I will be praying for you Rune. It is so hard on the families and spouses of trauma sufferers'. We have to learn to love ourselves again before we can love you. We just don't know how, and if we are worth the effort. Just keep showing her that she's worth the effort and she may surprise you!

Take care & God Bless!
DocsGal
 
People with PTSD don't get "healed of their past" because you cannot erase the memories whether they are conscious or not. You can get coping skills. You can 'unteach' the over-reaction of the amygdala so that it isn't always outgunning the cortex to shoot enemies that aren't there. Being healed of your past to me would make retriggering impossible. If you are healed, there is nothing to trigger.

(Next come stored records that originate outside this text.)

-- ==== Sys2Proof/Decode.lean ====
section
/-! DEFINITION. The decoder of table words. No row of spec/opcode_table.json gives bits, so no word spells a command. The
item characters of a frame are decoded where frames are taken (Machine/Frames.lean, R178). -/

namespace Sys2Proof

/-- The command that a table word spells: none, since no row of the table gives bits. -/
def decodeTableWord (_nbits _w : Nat) : Option Instr := none

end Sys2Proof
end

On the other hand, ignoring, suppressing, avoiding one's past and pretending it didn't exist or that being sexually abused, physically beaten, emotionally terrorized didn't have a bit of impact on your life - sounds more like PTSD with a reason to trigger, re-experience. Childhoods inducing PTSD often induce other crappy coping skills.

To me - from your description - your wife is in avoidance, is looking for a "prince" to make her life better instantly when all the endeavors you've gone through to 'make it right' have in fact not. Gotta tell ya - I have worn these exact glass slippers and kissed a few toads - until I came to grips with my past, my diagnosis. I haven't fallen back in love with my husband, but I don't hate him now. We are working on rebuilding a relationship that does include intimacy when I can handle it. I can tell you confronting and accusing her won't get the result you want. I wish you much luck. In the mean time exercise, destress in ways you enjoy that are healthful, love your kids.
 
Thanks to all, Must admit that it has been awesome being able to vent. Thanks to Docs Gal for your comments and Leira for being able to give me a type of time frame. And I must say I am realising I need to do my things as she goes through hers. I refuse to put my life on hold or that of our gr8 children because of what my wife is going through. Of course with all sensitivity.

Anyway my wife is gone for about 10 days, Off doing what she wants to do and I will enjoy my time with our children while she is gone because before long I will be heading back to work for 5 weeks.